• **What the task requires**: From the records below, transcribe only the lines running from the one with "unfold Sys2Proof.Machine.execTemperatureCritical" through the one with "antiRollback := s.secure.antiRollback, revoked". Keep both of those end lines.
===== Information given
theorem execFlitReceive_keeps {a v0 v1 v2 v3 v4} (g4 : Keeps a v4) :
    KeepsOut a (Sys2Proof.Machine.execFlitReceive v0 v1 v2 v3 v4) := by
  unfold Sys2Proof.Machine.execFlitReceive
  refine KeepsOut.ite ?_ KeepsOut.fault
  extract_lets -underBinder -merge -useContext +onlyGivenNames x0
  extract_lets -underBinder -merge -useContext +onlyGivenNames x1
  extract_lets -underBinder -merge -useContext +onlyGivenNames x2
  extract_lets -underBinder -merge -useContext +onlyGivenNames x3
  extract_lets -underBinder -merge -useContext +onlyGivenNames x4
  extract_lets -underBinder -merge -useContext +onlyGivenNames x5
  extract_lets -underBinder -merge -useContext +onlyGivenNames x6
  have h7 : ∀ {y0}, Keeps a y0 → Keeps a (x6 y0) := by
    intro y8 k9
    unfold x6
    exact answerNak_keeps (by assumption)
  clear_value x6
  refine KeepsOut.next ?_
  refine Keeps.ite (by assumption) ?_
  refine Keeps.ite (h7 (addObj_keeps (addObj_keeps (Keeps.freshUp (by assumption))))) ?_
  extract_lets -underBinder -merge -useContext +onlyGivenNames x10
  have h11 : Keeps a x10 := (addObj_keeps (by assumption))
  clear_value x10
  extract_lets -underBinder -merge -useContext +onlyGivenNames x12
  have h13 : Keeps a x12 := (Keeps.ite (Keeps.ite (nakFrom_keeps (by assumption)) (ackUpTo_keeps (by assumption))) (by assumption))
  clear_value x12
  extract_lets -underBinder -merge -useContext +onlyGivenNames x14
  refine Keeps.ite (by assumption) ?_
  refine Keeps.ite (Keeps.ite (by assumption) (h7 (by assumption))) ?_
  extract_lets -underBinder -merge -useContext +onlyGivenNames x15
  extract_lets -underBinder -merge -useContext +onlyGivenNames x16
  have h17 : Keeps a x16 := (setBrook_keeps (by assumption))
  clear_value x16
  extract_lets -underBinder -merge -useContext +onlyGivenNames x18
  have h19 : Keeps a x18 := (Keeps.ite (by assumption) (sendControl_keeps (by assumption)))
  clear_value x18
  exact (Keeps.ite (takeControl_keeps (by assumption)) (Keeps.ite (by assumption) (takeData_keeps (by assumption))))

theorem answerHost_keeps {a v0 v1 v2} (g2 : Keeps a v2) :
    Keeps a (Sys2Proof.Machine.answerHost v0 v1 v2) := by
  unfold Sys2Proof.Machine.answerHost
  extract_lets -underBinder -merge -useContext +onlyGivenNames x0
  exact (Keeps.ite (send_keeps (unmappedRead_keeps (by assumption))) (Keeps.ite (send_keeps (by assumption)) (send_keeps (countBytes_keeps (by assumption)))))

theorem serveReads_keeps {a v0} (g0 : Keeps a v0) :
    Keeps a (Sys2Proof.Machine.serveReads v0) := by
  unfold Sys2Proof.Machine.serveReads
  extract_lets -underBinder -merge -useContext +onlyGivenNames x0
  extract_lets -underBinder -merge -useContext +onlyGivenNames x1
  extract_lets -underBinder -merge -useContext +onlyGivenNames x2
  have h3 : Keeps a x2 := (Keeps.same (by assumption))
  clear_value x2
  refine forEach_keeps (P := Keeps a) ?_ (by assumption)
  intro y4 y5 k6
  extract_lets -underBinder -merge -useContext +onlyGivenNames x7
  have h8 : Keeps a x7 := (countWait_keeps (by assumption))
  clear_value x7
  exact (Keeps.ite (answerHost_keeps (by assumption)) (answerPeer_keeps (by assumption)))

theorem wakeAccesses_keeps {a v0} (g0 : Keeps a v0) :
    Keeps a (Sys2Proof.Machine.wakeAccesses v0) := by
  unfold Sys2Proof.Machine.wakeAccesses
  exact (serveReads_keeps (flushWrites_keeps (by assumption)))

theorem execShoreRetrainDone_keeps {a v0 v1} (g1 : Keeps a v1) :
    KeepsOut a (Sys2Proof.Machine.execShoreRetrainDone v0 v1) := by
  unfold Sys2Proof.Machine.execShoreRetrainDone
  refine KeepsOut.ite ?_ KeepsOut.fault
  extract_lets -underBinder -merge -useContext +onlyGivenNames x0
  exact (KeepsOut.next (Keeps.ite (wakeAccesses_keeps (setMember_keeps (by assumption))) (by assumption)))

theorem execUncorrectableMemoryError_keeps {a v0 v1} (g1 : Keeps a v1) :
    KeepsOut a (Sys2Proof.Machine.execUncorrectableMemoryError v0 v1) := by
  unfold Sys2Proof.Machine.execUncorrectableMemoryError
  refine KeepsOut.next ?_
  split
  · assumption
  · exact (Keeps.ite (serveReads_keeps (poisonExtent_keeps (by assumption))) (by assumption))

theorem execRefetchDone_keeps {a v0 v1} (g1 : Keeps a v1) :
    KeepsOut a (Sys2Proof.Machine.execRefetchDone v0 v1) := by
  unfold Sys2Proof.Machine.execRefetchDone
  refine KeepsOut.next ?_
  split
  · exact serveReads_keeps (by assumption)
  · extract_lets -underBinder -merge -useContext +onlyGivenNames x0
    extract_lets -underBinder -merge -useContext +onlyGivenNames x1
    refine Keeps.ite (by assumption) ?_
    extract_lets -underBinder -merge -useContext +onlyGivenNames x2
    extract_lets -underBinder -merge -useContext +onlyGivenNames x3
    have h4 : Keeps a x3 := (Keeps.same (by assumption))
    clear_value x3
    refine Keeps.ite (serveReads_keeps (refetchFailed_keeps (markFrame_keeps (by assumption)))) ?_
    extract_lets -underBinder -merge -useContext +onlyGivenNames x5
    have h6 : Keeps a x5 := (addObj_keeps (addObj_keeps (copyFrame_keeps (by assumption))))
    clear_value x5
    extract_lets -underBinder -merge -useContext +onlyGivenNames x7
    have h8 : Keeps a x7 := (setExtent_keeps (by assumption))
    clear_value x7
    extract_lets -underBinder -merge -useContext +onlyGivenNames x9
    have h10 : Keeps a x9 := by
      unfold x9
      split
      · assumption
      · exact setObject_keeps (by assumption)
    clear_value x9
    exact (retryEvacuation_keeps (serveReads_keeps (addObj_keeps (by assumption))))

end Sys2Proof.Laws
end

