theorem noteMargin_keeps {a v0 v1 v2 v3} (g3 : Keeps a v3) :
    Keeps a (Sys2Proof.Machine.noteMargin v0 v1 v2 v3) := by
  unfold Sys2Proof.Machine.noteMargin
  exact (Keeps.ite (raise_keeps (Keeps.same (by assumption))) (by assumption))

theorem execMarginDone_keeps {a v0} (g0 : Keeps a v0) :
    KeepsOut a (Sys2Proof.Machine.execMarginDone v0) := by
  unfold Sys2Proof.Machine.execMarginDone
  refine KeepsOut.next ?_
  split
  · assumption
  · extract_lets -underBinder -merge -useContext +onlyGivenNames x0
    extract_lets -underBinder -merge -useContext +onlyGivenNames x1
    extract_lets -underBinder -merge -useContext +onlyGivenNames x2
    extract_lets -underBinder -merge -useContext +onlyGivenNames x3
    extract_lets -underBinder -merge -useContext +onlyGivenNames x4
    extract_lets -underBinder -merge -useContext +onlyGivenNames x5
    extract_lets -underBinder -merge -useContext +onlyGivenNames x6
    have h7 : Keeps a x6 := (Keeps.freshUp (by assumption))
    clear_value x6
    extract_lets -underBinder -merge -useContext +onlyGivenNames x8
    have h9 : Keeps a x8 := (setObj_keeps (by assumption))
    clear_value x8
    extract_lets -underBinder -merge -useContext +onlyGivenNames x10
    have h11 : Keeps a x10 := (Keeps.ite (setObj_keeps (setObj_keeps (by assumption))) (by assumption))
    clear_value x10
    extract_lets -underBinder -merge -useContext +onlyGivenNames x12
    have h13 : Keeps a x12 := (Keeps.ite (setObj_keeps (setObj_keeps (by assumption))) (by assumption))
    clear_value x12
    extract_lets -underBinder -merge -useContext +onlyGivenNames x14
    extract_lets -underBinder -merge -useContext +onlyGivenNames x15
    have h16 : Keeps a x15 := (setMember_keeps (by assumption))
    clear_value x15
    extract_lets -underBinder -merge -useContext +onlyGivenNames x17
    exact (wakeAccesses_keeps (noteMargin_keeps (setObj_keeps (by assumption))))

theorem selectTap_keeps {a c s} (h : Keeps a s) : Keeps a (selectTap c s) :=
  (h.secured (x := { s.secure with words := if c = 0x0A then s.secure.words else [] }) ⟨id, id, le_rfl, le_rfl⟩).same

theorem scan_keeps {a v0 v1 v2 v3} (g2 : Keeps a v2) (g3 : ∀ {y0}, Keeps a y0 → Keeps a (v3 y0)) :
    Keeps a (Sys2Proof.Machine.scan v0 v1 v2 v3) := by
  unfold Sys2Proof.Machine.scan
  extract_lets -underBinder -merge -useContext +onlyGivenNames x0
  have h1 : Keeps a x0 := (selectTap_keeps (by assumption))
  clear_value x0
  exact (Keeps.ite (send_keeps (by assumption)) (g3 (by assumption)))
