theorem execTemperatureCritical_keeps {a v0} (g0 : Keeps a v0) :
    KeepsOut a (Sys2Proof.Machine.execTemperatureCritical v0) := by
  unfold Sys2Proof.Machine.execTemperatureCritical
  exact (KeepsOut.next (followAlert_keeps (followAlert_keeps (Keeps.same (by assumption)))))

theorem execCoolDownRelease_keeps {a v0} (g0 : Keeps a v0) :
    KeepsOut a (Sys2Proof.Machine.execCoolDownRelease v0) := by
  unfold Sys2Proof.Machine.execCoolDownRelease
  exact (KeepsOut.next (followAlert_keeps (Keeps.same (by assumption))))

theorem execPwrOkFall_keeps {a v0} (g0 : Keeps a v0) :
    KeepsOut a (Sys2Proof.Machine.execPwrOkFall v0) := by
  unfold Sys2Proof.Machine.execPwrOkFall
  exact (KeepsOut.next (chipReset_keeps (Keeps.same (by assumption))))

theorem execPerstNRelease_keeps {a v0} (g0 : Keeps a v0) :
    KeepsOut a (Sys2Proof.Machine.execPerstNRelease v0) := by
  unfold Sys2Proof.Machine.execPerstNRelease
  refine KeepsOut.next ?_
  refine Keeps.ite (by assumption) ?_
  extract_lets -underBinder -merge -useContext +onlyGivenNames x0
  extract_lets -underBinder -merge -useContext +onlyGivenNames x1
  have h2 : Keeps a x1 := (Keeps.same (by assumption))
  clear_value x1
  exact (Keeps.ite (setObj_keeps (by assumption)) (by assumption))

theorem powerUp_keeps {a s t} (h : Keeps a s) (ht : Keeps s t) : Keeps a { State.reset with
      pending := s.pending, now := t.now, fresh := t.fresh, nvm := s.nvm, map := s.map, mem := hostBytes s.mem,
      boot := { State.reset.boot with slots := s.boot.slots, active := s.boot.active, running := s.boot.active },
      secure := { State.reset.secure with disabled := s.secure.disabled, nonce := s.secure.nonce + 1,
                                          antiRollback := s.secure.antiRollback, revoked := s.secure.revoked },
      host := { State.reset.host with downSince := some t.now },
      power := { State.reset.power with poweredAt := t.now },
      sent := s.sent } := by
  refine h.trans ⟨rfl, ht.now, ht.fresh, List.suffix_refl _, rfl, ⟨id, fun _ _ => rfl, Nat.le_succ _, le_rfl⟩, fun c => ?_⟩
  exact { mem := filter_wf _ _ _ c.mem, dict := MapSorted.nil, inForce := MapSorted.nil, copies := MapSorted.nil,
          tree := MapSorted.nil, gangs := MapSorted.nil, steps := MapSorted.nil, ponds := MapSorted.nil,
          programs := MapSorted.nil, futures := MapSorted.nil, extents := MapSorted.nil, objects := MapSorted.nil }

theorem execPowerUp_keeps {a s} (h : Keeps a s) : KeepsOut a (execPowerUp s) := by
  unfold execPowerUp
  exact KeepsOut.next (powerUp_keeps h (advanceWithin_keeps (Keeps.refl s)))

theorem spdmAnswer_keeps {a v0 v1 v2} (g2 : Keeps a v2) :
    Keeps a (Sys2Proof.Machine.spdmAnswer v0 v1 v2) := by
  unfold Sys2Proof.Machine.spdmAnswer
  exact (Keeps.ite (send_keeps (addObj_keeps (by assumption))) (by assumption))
==========
• **Answer space**:
  unfold Sys2Proof.Machine.execTemperatureCritical
  exact (KeepsOut.next (followAlert_keeps (followAlert_keeps (Keeps.same (by assumption)))))

theorem execCoolDownRelease_keeps {a v0} (g0 : Keeps a v0) :
    KeepsOut a (Sys2Proof.Machine.execCoolDownRelease v0) := by
  unfold Sys2Proof.Machine.execCoolDownRelease
  exact (KeepsOut.next (followAlert_keeps (Keeps.same (by assumption))))

theorem execPwrOkFall_keeps {a v0} (g0 : Keeps a v0) :
    KeepsOut a (Sys2Proof.Machine.execPwrOkFall v0) := by
  unfold Sys2Proof.Machine.execPwrOkFall
  exact (KeepsOut.next (chipReset_keeps (Keeps.same (by assumption))))

theorem execPerstNRelease_keeps {a v0} (g0 : Keeps a v0) :
    KeepsOut a (Sys2Proof.Machine.execPerstNRelease v0) := by
  unfold Sys2Proof.Machine.execPerstNRelease
  refine KeepsOut.next ?_
  refine Keeps.ite (by assumption) ?_
  extract_lets -underBinder -merge -useContext +onlyGivenNames x0
  extract_lets -underBinder -merge -useContext +onlyGivenNames x1
  have h2 : Keeps a x1 := (Keeps.same (by assumption))
  clear_value x1
  exact (Keeps.ite (setObj_keeps (by assumption)) (by assumption))

theorem powerUp_keeps {a s t} (h : Keeps a s) (ht : Keeps s t) : Keeps a { State.reset with
      pending := s.pending, now := t.now, fresh := t.fresh, nvm := s.nvm, map := s.map, mem := hostBytes s.mem,
      boot := { State.reset.boot with slots := s.boot.slots, active := s.boot.active, running := s.boot.active },
      secure := { State.reset.secure with disabled := s.secure.disabled, nonce := s.secure.nonce + 1,
                                          antiRollback := s.secure.antiRollback, revoked := s.secure.revoked },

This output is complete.